Conocí a un joven mecánico a quien le encantaba escribir. Sus relatos me parecieron buenísimos en el fondo, tanto por la originalidad de las ideas como por la chispa que imprimía a sus textos; pero las faltas de ortografía eran manifiestas y, no menos, la interpretación que hacía del significado de bastantes palabras.
“Deberías consultar el diccionario muy a menudo, además de leer hasta hartarte”, le dije en cierta ocasión, respondiéndome el conocido, con algo de sorna, que mi deber era "aclararme" antes de aconsejar. “Porque, ¿qué tiene que ver la gramática con buscar el significado de las palabras?”, concluyó.
Cuando se hace caso omiso del significado del vocablo y quien escribe tiene talento literario merece, en mi criterio, una bofetada a su enfermiza dignidad. No hay derecho a malgastar la propia inteligencia por despreocupación o vagancia, que es lo que sucede en no pocos casos, mientras en otros supuestos (escuelas de baile de salón, gimnasia rítmica y actividades deportivas en general) se esquematiza y estudia a fondo el comportamiento de cada ejercicio, amén de profundizar en el conocimiento, paso a paso, hasta situarse en el origen de cada disciplina. ¿La literatura no merece idéntica dedicación? ¿Debemos soportar, en poesía y en prosa, los arrebatos enamoradizos, después publicados con notables esfuerzos económicos, cuyos libros no respetan los principios indispensables de un trabajo al menos aceptable?
Aunque parezca que pretendo desorbitar el porqué del fenómeno literario, tan en boga en estos momentos en nuestro país, no es esa mi intención. Nadie crea que intento valerme de la hipérbole, porque no exagero al manifestarme de esta manera. Simplemente, me siento indignado ante ciertos posicionamientos irresponsables al despreciar descaradamente el idioma cervantino.

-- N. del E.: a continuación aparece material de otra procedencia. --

/-- R367 to R371, R377, R405: recoverable faults. A thread's fault is written to its die's ring with the next number, and interrupt 16 raised if
every earlier entry had been answered; where the ring is full, it waits until a slot frees. FAULT_REPLAY makes the entries up to a number
replayable: their threads go on at their word, and an entry leaves once none does. FAULT_CANCEL of a thread's entry raises trap 0x0D in every
live thread of its group whose word has had no effect yet or that is parked, at that word. The entry of a thread whose group stands in a drain
tracker's entry names the slot that the group left (log entry 75). -/
def Obligations.FaultQueues : Prop :=
  (∀ (s : State) (tid kind : Nat) (addr : Word) (leaf : Bool) (g : Group) (th : Thread) (c : Context), let die := tid / 1024 / 40
    let q := queueOf c die
    Table.find s.groups (tid / 32) = some g → s.thread? tid = some th → Table.find s.contexts g.ctx = some c → q.waiting = [] →
    (¬ringFull q → let t := s.park tid kind addr leaf
      t.thread? tid = some { th with status := .park die q.next } ∧
      t.mem = Memory.write s.mem (ringAt c die q.next) 32 (entryBytes addr q.next g.ctx kind (if leaf then 4 else 0) (g.left.elim tid (fun k => k * 32 + tid % 32)) g.grid g.block g.lidx1 0) ∧
      t.interrupts = s.interrupts ++ (if q.entries.all (fun e => decide (e.state ≠ .unanswered)) then [⟨16, die, g.ctx⟩] else []) ∧
      ∃ c' e, Table.find t.contexts g.ctx = some c' ∧ queueOf c' die = { q with next := (q.next + 1) % 2 ^ 32, entries := q.entries ++ [e] } ∧
        e.seq = q.next ∧ e.addr = addr ∧ e.thread = tid ∧ e.state = .unanswered) ∧
    (ringFull q → let t := s.park tid kind addr leaf
      t.thread? tid = some { th with status := .parkFull } ∧ t.mem = s.mem ∧ t.interrupts = s.interrupts ∧
      ∃ c' e, Table.find t.contexts g.ctx = some c' ∧ queueOf c' die = { q with waiting := [e] } ∧ e.addr = addr ∧ e.thread = tid)) ∧
  (∀ (s : State) (die ctx : Nat) (c : Context) (e : FaultEntry) (th : Thread) (g : Group), let q := queueOf c die
    Table.find s.contexts ctx = some c → c.phase = .running → q.waiting = [e] → e.engine = none → e.flags / 2 % 2 = 0 → e.flags % 2 = 0 →
    Table.find s.groups (e.thread / 32) = some g → s.thread? e.thread = some th → th.status = .parkFull → ¬ringFull q → ∃ t, exec (.faultQueueSlotFreed die ctx) s = .next t ∧
      t.thread? e.thread = some { th with status := .park die q.next } ∧
      t.mem = Memory.write s.mem (ringAt c die q.next) 32 (entryBytes e.addr q.next ctx e.kind e.flags (g.left.elim e.thread (fun k => k * 32 + e.thread % 32)) e.grid e.block e.lidx1 e.cmd) ∧
      t.interrupts = s.interrupts ++ (if q.entries.all (fun x => decide (x.state ≠ .unanswered)) then [⟨16, die, ctx⟩] else []) ∧
      ∃ c', Table.find t.contexts ctx = some c' ∧
        queueOf c' die = { next := (q.next + 1) % 2 ^ 32, entries := q.entries ++ [{ e with seq := q.next }], waiting := [] }) ∧
  (∀ (s : State) (ctx die n : Nat) (c : Context), Table.find s.contexts ctx = some c → let t := s.answerReplay ctx die n
    .replayReexecution die ctx ∈ t.agenda ∧ .faultQueueSlotFreed die ctx ∈ t.agenda ∧ t.groups = s.groups ∧
    ∃ c', Table.find t.contexts ctx = some c' ∧ (queueOf c' die).entries = (queueOf c die).entries.map (fun e =>
      if e.state = .unanswered ∧ (n + 2 ^ 32 - e.seq % 2 ^ 32) % 2 ^ 32 < 2 ^ 31 then { e with state := .replayable } else e)) ∧
  (∀ (s : State) (die ctx : Nat) (c : Context) (e : FaultEntry) (th : Thread), Table.find s.contexts ctx = some c → c.phase = .running →
    (queueOf c die).entries = [e] → e.state = .replayable → e.engine = none → e.flags / 2 % 2 = 0 → e.flags % 2 = 0 →
    s.thread? e.thread = some th → ∃ t, exec (.replayReexecution die ctx) s = .next t ∧
      (th.status = .park die e.seq → t.thread? e.thread = some { th with status := .run, replay := some (die, e.seq) } ∧
        .replayReexecution die ctx ∈ t.agenda ∧ t.mem = s.mem) ∧
      (th.status ≠ .park die e.seq → th.replay ≠ some (die, e.seq) → t.groups = s.groups ∧
        ∃ c', Table.find t.contexts ctx = some c' ∧ (queueOf c' die).entries = [])) ∧
  (∀ (s : State) (ctx die n : Nat) (c : Context) (e : FaultEntry) (g : Group), Table.find s.contexts ctx = some c → c.phase = .running →
    (queueOf c die).entries = [e] → (∀ p ∈ c.faults, p.1 ≠ die → p.2.entries = [] ∧ p.2.waiting = []) → (queueOf c die).waiting = [] →
    Table.sorted c.faults = true → e.seq = n → n < 2 ^ 32 → e.state = .unanswered → e.engine = none → e.flags / 2 % 2 = 0 →
    Table.find s.groups (e.thread / 32) = some g → g.ctx = ctx → Table.sorted g.threads = true → (∀ p ∈ g.threads, p.1 < 32 ∧ ¬inHandler p.2 ∧ (p.2.begun = false ∨ p.2.status = .parkFull ∨ ∃ n, p.2.status = .park die n)) →
    let t := s.answerCancel ctx die n
    (∃ c', Table.find t.contexts ctx = some c' ∧ (queueOf c' die).entries = []) ∧ t.mem = s.mem ∧
    ∃ g', Table.find t.groups (e.thread / 32) = some g' ∧ ∀ p ∈ g.threads, Table.find g'.threads p.1 = some
      (if p.2.status = .retired then p.2 else entered { p.2 with yieldAt := none, replay := none, answer := none } 0x0D e.addr p.2.pc c.tvec))
/-- R322 to R330, R334 to R337: grids and the yard. A launch packet that breaks R328 ends without a grid, one whose parent runs waits, and one that
fits starts its grid under a tag that is not 0 and that no running grid has. A round of a die's yard admits a waiting block where it is placed:
its groups start with every thread at the grid's entry. A block that has waited 2^20 fabric cycles, also one to be relaunched, reserves a core, the one with the most free
registers, unless another block holds it; for one that fits nowhere the running context of the lowest base priority, which is the highest of its
grids' that have blocks (log entry 33), is pre-empted whole. A grid with nothing left to run ends, once every replicated update that some die has
applied has reached all, whether it has a completion word or not (log entries 25 and 63). -/
def Obligations.GridsAndBlocks : Prop :=
  (∀ (s u : State) (ctx queue seq : Nat) (rest : List Nat) (lq : LaunchQueue) (p : Nat),
    s.queue? ctx queue = some lq → lq.waiting = seq :: rest → runs s ctx → runs u ctx →
    s.yardRead ctx (physParts (lq.base + 64 * (seq % lq.depth)) 64 0) = (u, some p) → u.grids.length < 256 →
    let freed := fun (x : State) => ((x.endTime (.packet ctx queue seq)).setQueue ctx queue { lq with waiting := rest }).pushOnce (.gridStart ctx queue)
    (∀ g, Table.find u.grids (fieldAt p 32 8) = some g → exec (.gridStart ctx queue) s = .next u) ∧
    (Table.find u.grids (fieldAt p 32 8) = none →
      (fieldAt p 24 8 = 0 → (fieldAt p 21 3 ≠ 0 ∨ fieldAt p 40 24 ≠ 0 ∨ fieldAt p 8 8 % 8 ≠ 0 ∨ fieldAt p 0 8 % 64 ≠ 0 ∨
          (7 < fieldAt p 20 1 ∧ fieldAt p 20 1 ≠ 0xFF)) →
        exec (.gridStart ctx queue) s = .next (freed u)) ∧
      (∀ x, u.readRecord ctx p = (x, .wait) → exec (.gridStart ctx queue) s = .next (x.push (.gridStart ctx queue))) ∧
      (∀ x, fieldAt p 24 8 = 0 → u.readRecord ctx p = (x, .bad) → exec (.gridStart ctx queue) s = .next (freed x)) ∧
      (∀ x v, u.readRecord ctx p = (x, .got v) → x.grids = u.grids →
        (fieldAt v 8 1 = 1 ∧ 2 ≤ fieldAt v 9 1 ∧ fieldAt v 9 1 ≤ 7 ∧ 1 ≤ fieldAt v 10 1 ∧ fieldAt v 10 1 ≤ 4 ∧ 1 ≤ fieldAt v 11 1 ∧
          fieldAt v 11 1 ≤ 128 ∧ fieldAt v 12 4 % 4096 = 0 ∧ fieldAt v 12 4 + 131072 * fieldAt v 10 1 ≤ 2 ^ 20) ∧
        ((∀ now clock, x.cannotFit (gridOf ctx queue seq p v now clock) = false) →
          ∃ t tag g, exec (.gridStart ctx queue) s = .next t ∧ tag ≠ 0 ∧ tag < 2 ^ 32 ∧ Table.find x.grids tag = none ∧
            Table.find t.grids tag = some g ∧ g.ctx = ctx ∧ g.queue = queue ∧ g.seq = seq ∧
            g.entry = BitVec.ofNat 64 (if fieldAt p 8 8 = 0 then fieldAt v 0 8 else fieldAt p 8 8) ∧ g.top = fieldAt v 9 1 ∧ g.l1 = fieldAt v 10 1 ∧
            g.regs = fieldAt v 11 1 ∧ g.scratch = fieldAt v 12 4 ∧ g.lease = fieldAt v 16 1 ∧ g.tiles = fieldAt v 17 1 ∧
            g.priority = (if fieldAt p 20 1 = 0xFF then fieldAt v 18 1 else fieldAt p 20 1) ∧
            (g.restartable = true ↔ fieldAt v 19 1 = 1) ∧ g.completion = BitVec.ofNat 64 (fieldAt p 24 8) ∧ g.parent = fieldAt p 32 8 ∧
            g.counts = (List.range (fieldAt v 9 1 - 1)).map (fun k => fieldAt v (36 + 8 * k) 4) ∧ (∀ q ∈ x.grids, q.2.order < g.order) ∧
            g.pendingBlocks = List.range (((List.range (fieldAt v 9 1 - 2)).map (fun k => fieldAt v (44 + 8 * k) 4)).prod) ∧
            (∀ d, d < 8 → .yardAdmission d ∈ t.agenda) ∧ t.mem = x.mem)))) ∧
  (∀ (s : State) (ctx pa : Nat), pa % 64 = 0 → pa + 64 ≤ 2 ^ 38 → lineIdle s (pa / 128) → unasked s .host → ∃ u,
    s.yardRead ctx (physParts pa 64 0) = (u, some (Memory.read s.mem pa 64)) ∧ u.mem = s.mem ∧ u.grids = s.grids ∧ u.contexts = s.contexts) ∧
  (∀ (s : State) (die tag : Nat) (g : Grid) (bound : Table Nat) (rooms : List Room) (p : Place), s.grids = [(tag, g)] → runs s g.ctx →
    g.pendingBlocks = [p.block] → (∀ c ∈ s.contexts, c.2.phase ≠ .preempted) →
    s.poolRoom g.ctx p.slots.length = true →
    g.place tag (g.memberAt p.block (g.unitLevel - 2)) s.rooms = some ⟨rooms, bound, [p]⟩ → p.core / 40 = die → p.slots.Nodup →
    ∃ t, exec (.yardAdmission die) s = .next t ∧ Table.find t.grids tag = some { g with members := bound, since := s.fabric, pendingBlocks := [] } ∧
      Table.find t.blocks (keyOf tag p.block) = some
        (⟨g.ctx, tag, p.block, p.core, g.scratch, [], [], [], [], g.restartable, 0, none⟩ : Block) ∧
      (∀ i n, p.slots[i]? = some n → Table.find t.groups (p.core * 32 + n) = some (Group.start g.ctx tag p.block i
        ((List.range 32).map (fun l => (l, Thread.start g.entry (32 * (i + g.lcnt 1 * p.block) + l)))))) ∧
      (t.coreOf p.core).l1cfg = g.l1 ∧ (l1Clean s p.core → t.mem = s.mem)) ∧
  (∀ (s : State) (grid block since : Nat) (g : Grid) (may : Nat → Bool), Table.find s.grids grid = some g → runs s g.ctx → g.members = [] →
    (block ∈ g.pendingBlocks ∧ since = g.started ∧ (∀ c, may c = true)) ∨ (block ∉ g.pendingBlocks ∧
      ∃ r, g.relaunch.find? (fun x => decide (x.block = block)) = some r ∧ since = r.since ∧ may = relaunchAllowed g r) →
    (s.fabric < since + 2 ^ 20 → exec (.blockReservation grid block) s = .next s) ∧
    (since + 2 ^ 20 ≤ s.fabric → (∀ c, (s.coreOf c).reserved ≠ some (keyOf grid block)) →
      let open_ := fun (c : Nat) => c < 320 ∧ (s.coreOf c).inService = true ∧ may c = true
      (∃ c, open_ c) → ∃ c, open_ c ∧ (∀ d, open_ d → freeRegisters s d ≤ freeRegisters s c) ∧
        ((s.coreOf c).reserved ≠ none → exec (.blockReservation grid block) s = .next s) ∧
        ((s.coreOf c).reserved = none →
          exec (.blockReservation grid block) s = .next (s.setCore c { s.coreOf c with reserved := some (keyOf grid block) })))) ∧
  (∀ (s : State) (grid block c : Nat) (g : Grid), let unit := g.memberAt block (g.unitLevel - 2)
    Table.find s.grids grid = some g → block ∈ g.pendingBlocks → runs s g.ctx → g.place grid unit s.rooms = none → s.victim grid g unit = some c →
    (∃ x, (c, x) ∈ s.contexts ∧ c ≠ g.ctx ∧ (x.phase = .running ∨ x.phase = .stopping) ∧ x.failure = none ∧
      s.basePriority (s.runningGrids c) < g.priority ∧ (∀ r, x.restoredAt = some r → r + 2 ^ 20 ≤ s.fabric) ∧
      ∀ d y, (d, y) ∈ s.contexts → d ≠ g.ctx → y.phase = .running ∨ y.phase = .stopping → y.failure = none → s.runningGrids d ≠ [] →
        s.basePriority (s.runningGrids c) ≤ s.basePriority (s.runningGrids d)) ∧
    (s.cutDone c = false → exec (.yardPreemption grid block) s = .next ((s.stopContext c).push (.yardPreemption grid block))) ∧
    (s.cutDone c = true → ∀ x, Table.find s.contexts c = some x → Table.sorted s.groups = true → ∃ t y m, exec (.yardPreemption grid block) s = .next t ∧
      Table.find t.contexts c = some y ∧ y.phase = .preempted ∧ t.images = s.images ++ [m] ∧ m.ctx = c ∧ (∀ b ∈ t.blocks, b.2.ctx ≠ c) ∧
      ∀ k q, Table.find t.groups k = some q → q.ctx ≠ c)) ∧
  (∀ (s : State) (grid : Nat) (g : Grid), Table.find s.grids grid = some g →
    let over_ := g.pendingBlocks = [] ∧ g.relaunch = [] ∧ (∀ b ∈ s.blocks, b.2.grid ≠ grid) ∧
      ∀ c, Table.find s.contexts g.ctx = some c → c.phase ≠ .saved ∧ c.phase ≠ .preempted
    (¬over_ → exec (.gridEnd grid) s = .next s) ∧
    let underWay := ∃ u ∈ s.replicated, u.applied ≠ []
    (over_ → underWay → exec (.gridEnd grid) s = .next (s.push (.gridEnd grid))) ∧
    (over_ → ¬underWay → g.completion = 0 → Table.sorted s.grids = true → ∃ t, exec (.gridEnd grid) s = .next t ∧ Table.find t.grids grid = none ∧
      (∀ b ∈ t.barriers, b.grid ≠ grid) ∧ (∀ p ∈ t.sidings, ∀ r ∈ p.2, r.grid ≠ grid) ∧ (∀ d, d < 8 → .yardAdmission d ∈ t.agenda) ∧
      t.mem = s.mem) ∧
    (over_ → ¬underWay → g.completion ≠ 0 → ∀ x u, s.check 320 g.ctx g.completion 8 8 (kindNeed .store) = .ok [x] → u = x.pa → u < 2 ^ 38 → u % 8 = 0 →
      lineIdle s (u / 128) → unasked s .host → x.repl = false → s.draftPinned g.ctx [x] = false → ∃ t, exec (.gridEnd grid) s = .next t ∧
      t.mem = Memory.write s.mem u 8 (2 ^ 63 + (s.sidings.map (fun p => (p.2.filter (fun r => decide (r.grid = grid))).length)).sum % 2 ^ 32 * 2 ^ 8 +
        (if ∃ c, Table.find s.contexts g.ctx = some c ∧ c.failure = none ∧ c.phase ≠ .ending then 1 else 4))))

No podemos aspirar a mantener in aeternum el espíritu literario que animó a los artífices de nuestro Siglo de Oro, pero sí al menos a respetar la memoria de quienes dieron esplendor al idioma que hoy maltratamos.
Inevitablemente, hay épocas en que el talento artístico queda convertido casi exclusivamente en interés comercial. Son etapas tristes de la historia literaria. Depende en buena medida de la lectura comprometida la superación, cuanto antes mejor, de una época tendente a convertir en dinero aquello que los siglos, la pulcritud y el arte honesto nos legaron para bien de la literatura. De lo contrario, con el apoyo incondicional a un consumo hecho a la medida de quienes sólo aspiran a enriquecerse, invertiremos la dirección marcada por las mentes ilustres.